Task brief:
In the listing below, identify each line with the word "canonical" and return those lines.

Supplied records:
+-------+
-- ==== Sys2Proof/Laws/Memory.lean ====
section
/-!
SUPPORT. Laws/Memory.lean: home lines: a read after a write, a write leaves other lines alone, and every operation that writes home lines keeps
their canonical form.
-/
namespace Sys2Proof.Machine

@[simp] theorem State.cell_setCell_self (s : State) (h : Home) (c : Cell) : (s.setCell h c).cell h = some c := by
  simp [State.cell, State.setCell]

theorem State.cell_setCell_other (s : State) (h k : Home) (c : Cell) (n : k.key ≠ h.key) : (s.setCell h c).cell k = s.cell k := by
  simp only [State.cell, State.setCell]
  exact SMap.find?_insert_other _ _ _ _ (Ne.symm n)

theorem Home.key_inj (h k : Home) (e : h.key = k.key) : h = k := by
  obtain ⟨a, x⟩ := h
  obtain ⟨b, y⟩ := k
  cases a <;> cases b <;> simp [Home.key] at e ⊢ <;> omega

@[simp] theorem State.setCell_wf (s : State) (h : Home) (c : Cell) (w : Memory.wf s.mem = true) : Memory.wf (s.setCell h c).mem = true := by
  simpa [State.setCell] using SMap.insert_sorted s.mem h.key c w

theorem State.unqueue_mem (s : State) (h : Home) : (s.unqueue h).mem = s.mem := (State.unqueue_frame s h).2.1.2.2.1

theorem State.landCell_wf (s : State) (h : Home) (c : Option Cell) (w : Memory.wf s.mem = true) : Memory.wf (s.landCell h c).mem = true := by
  have w2 : Memory.wf (s.unqueue h).mem = true := by rw [State.unqueue_mem]; exact w
  unfold State.landCell
  cases c with
  | none => exact SMap.erase_sorted _ _ w2
  | some c => exact State.setCell_wf _ _ _ w2

theorem State.restoredLine_wf (s : State) (r : LineRec) (w : Memory.wf s.mem = true) : Memory.wf (s.restoredLine r).mem = true := by
  unfold State.restoredLine
  split <;> exact State.setCell_wf _ _ _ w

theorem State.putRecLine_wf (r : LeafRec) (s : State) (k : Nat) (w : Memory.wf s.mem = true) : Memory.wf (State.putRecLine r s k).mem = true := by
  unfold State.putRecLine
  dsimp only
  split <;> exact State.setCell_wf _ _ _ w

/-- A fold keeps the canonical form where each of its steps does. -/
theorem Memory.fold_wf {α : Type} (f : State → α → State) (k : ∀ s a, Memory.wf s.mem = true → Memory.wf (f s a).mem = true) (l : List α) :
    ∀ s : State, Memory.wf s.mem = true → Memory.wf (l.foldl f s).mem = true := by
  induction l with
  | nil => exact fun _ w => w
  | cons a l ih => exact fun s w => ih _ (k s a w)

theorem State.putRecord_wf (s : State) (r : LeafRec) (w : Memory.wf s.mem = true) : Memory.wf (s.putRecord r).mem = true :=
  Memory.fold_wf _ (fun s k w => State.putRecLine_wf r s k w) _ s w

theorem State.poisonWritten_mem (s : State) (a b c : Nat) : (s.poisonWritten a b c).mem = s.mem := (State.poisonWritten_frame s a b c).2.1.2.2.1

theorem State.poisonLeaf_wf (s : State) (leaf cause : Nat) (w : Memory.wf s.mem = true) : Memory.wf (s.poisonLeaf leaf cause).mem = true := by
  unfold State.poisonLeaf
  dsimp only
  rw [(State.logRec_frame _ _ _ _ _).2.1.2.2.1]
  refine Memory.fold_wf _ (fun s k w => ?_) _ s w
  rw [State.poisonWritten_mem]
  exact State.setCell_wf _ _ _ w

theorem State.rowBack_wf (s : State) (r : RepairedRow) (h : Home) (c : Cell) (w : Memory.wf s.mem = true) :
    Memory.wf (s.rowBack r h c).mem = true := by
  unfold State.rowBack
  repeat' split
  all_goals first
    | exact State.setCell_wf _ _ _ w
    | (rw [State.poisonWritten_mem]; exact State.setCell_wf _ _ _ w)

theorem State.unremap_wf (s : State) (r : Remap) (w : Memory.wf s.mem = true) : Memory.wf (s.unremap r).mem = true := by
  have w2 : Memory.wf (s.unqueue r.src).mem = true := by rw [State.unqueue_mem]; exact w
  unfold State.unremap
  dsimp only
  rw [(State.ecRecord_frame _ _ _ _ _ _ _ _ _ _).2.1.2.2.1]
  split
  · exact State.setCell_wf _ _ _ w2
  · exact SMap.erase_sorted _ _ w2

end Sys2Proof.Machine
end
+-------+
Solution:
their canonical form.
/-- A fold keeps the canonical form where each of its steps does. -/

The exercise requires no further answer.